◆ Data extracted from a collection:
* * *

/-- R90, R91: the decoder gives well-formed commands only. -/
theorem decode_wellFormed {c : Word} {i : Instr} (h : decode c = .ok i) : i.WellFormed := by
  have op : opField c = opcode i := encode_of_decode h ▸ opField_encode i
  cases i with
  | ldblk blk =>
    obtain rfl := Instr.ldblk.inj (Except.ok.inj ((decode_of_opField_ldblk op).symm.trans h))
    exact blkFits_toNat _
  | block blk =>
    obtain rfl := Instr.block.inj (Except.ok.inj ((decode_of_opField_block op).symm.trans h))
    exact blkFits_toNat _
  | init | expand | rounds | addh | digest | hex | hash | clrerr => rfl

end Sys2Proof

namespace Sys2Proof.Machine

/-- Settles O1, format by format: the opcode chooses the row and the low field gives the block index back. -/
theorem decodeInvertsEncode : Obligations.DecodeInvertsEncode := decode_encode

/-- Settles O2: a legal word is put together from the two fields of the command it decodes to. -/
theorem encodeInvertsDecode : Obligations.EncodeInvertsDecode := fun _ _ h => ⟨decode_wellFormed h, encode_of_decode h⟩

/-- Settles O4: the opcode decides whether a word is of format Z, of format B or unknown, and each format is illegal in its own case. -/
theorem illegalWordsAreExactlyCasesAandB : Obligations.IllegalWordsAreExactlyCasesAandB := by
  intro c
  by_cases z : opField c ∈ formatZOpcodes
  · obtain ⟨i, hi⟩ := decode_formatZ z
    have known : opField c ∈ [0x01#8, 0x02#8, 0x03#8, 0x04#8, 0x05#8, 0x06#8, 0x07#8, 0x08#8, 0x09#8, 0x0F#8] :=
      (show formatZOpcodes ⊆ _ by decide) z
    rw [hi, decodeZ_error_iff]
    exact ⟨fun low => .inr ⟨z, low⟩, fun h => h.elim (absurd known) And.right⟩
  · by_cases ldblk : opField c = 0x02#8
    · simp [decode_of_opField_ldblk ldblk, ldblk]
    · by_cases block : opField c = 0x06#8
      · simp [decode_of_opField_block block, block]
      · refine ⟨fun _ => .inl ?_, fun _ => ⟨_, decode_unknown z ldblk block⟩⟩
        simp only [formatZOpcodes, List.mem_cons, List.not_mem_nil, or_false, not_or] at z ⊢
        simp [z, ldblk, block]

end Sys2Proof.Machine
end

section
/-! HexEncode nibble by nibble (R185): every character is the code of one nibble, so the characters are in `[0-9a-f]` and give the
nibbles, hence the words, back. -/

namespace Sys2Proof.Machine

/-- R185: nibble `k` of a word, k in 0..7, nibble 0 the most significant. -/
def nibble (x : Word) (k : Nat) : Nat := x.toNat / 2 ^ (28 - 4 * k) % 16

theorem nibble_lt (x : Word) (k : Nat) : nibble x k < 16 := Nat.mod_lt _ (by decide)

/-- R7: the high half of byte `k` of a word is nibble `2*k`. -/
theorem byteOf_div (x : Word) {k : Nat} (hk : k < 4) : (byteOf x k).toNat / 16 = nibble x (2 * k) := by
  rw [byteOf_toNat, nibble]
  obtain rfl | rfl | rfl | rfl : k = 0 ∨ k = 1 ∨ k = 2 ∨ k = 3 := by omega
  all_goals simp only [Nat.reduceMul, Nat.reduceSub, Nat.reducePow]; omega

/-- R7: the low half of byte `k` of a word is nibble `2*k + 1`. -/
theorem byteOf_mod (x : Word) {k : Nat} (hk : k < 4) : (byteOf x k).toNat % 16 = nibble x (2 * k + 1) := by
  rw [byteOf_toNat, nibble]
  obtain rfl | rfl | rfl | rfl : k = 0 ∨ k = 1 ∨ k = 2 ∨ k = 3 := by omega
  all_goals simp only [Nat.reduceMul, Nat.reduceAdd, Nat.reduceSub, Nat.reducePow]; omega
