-- ==== Sys2Proof/Machine/Core.lean ====
section
/-! DEFINITION. The machine as the host's interface names it (Host/Core.lean). -/

def Sys2Proof.core : Host.Core :=
  { State := Sys2Proof.Machine.State, Fault := Sys2Proof.Machine.Fault,
    Refusal := Sys2Proof.Machine.Refusal, step := Sys2Proof.Machine.step, reset := Sys2Proof.Machine.State.reset }
end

* * *

◆ PROBLEM TO WORK ON: Within the data above, the lines from the one with "i.WellFormed := by" to the one with "index back. -/" must be repeated exactly; no other line belongs in the answer.

◆ OUTPUT OF THE TASK:
theorem decode_wellFormed {c : Word} {i : Instr} (h : decode c = .ok i) : i.WellFormed := by
  have op : opField c = opcode i := encode_of_decode h ▸ opField_encode i
  cases i with
  | ldblk blk =>
    obtain rfl := Instr.ldblk.inj (Except.ok.inj ((decode_of_opField_ldblk op).symm.trans h))
    exact blkFits_toNat _
  | block blk =>
    obtain rfl := Instr.block.inj (Except.ok.inj ((decode_of_opField_block op).symm.trans h))
    exact blkFits_toNat _
  | init | expand | rounds | addh | digest | hex | hash | clrerr => rfl

end Sys2Proof

namespace Sys2Proof.Machine

/-- Settles O1, format by format: the opcode chooses the row and the low field gives the block index back. -/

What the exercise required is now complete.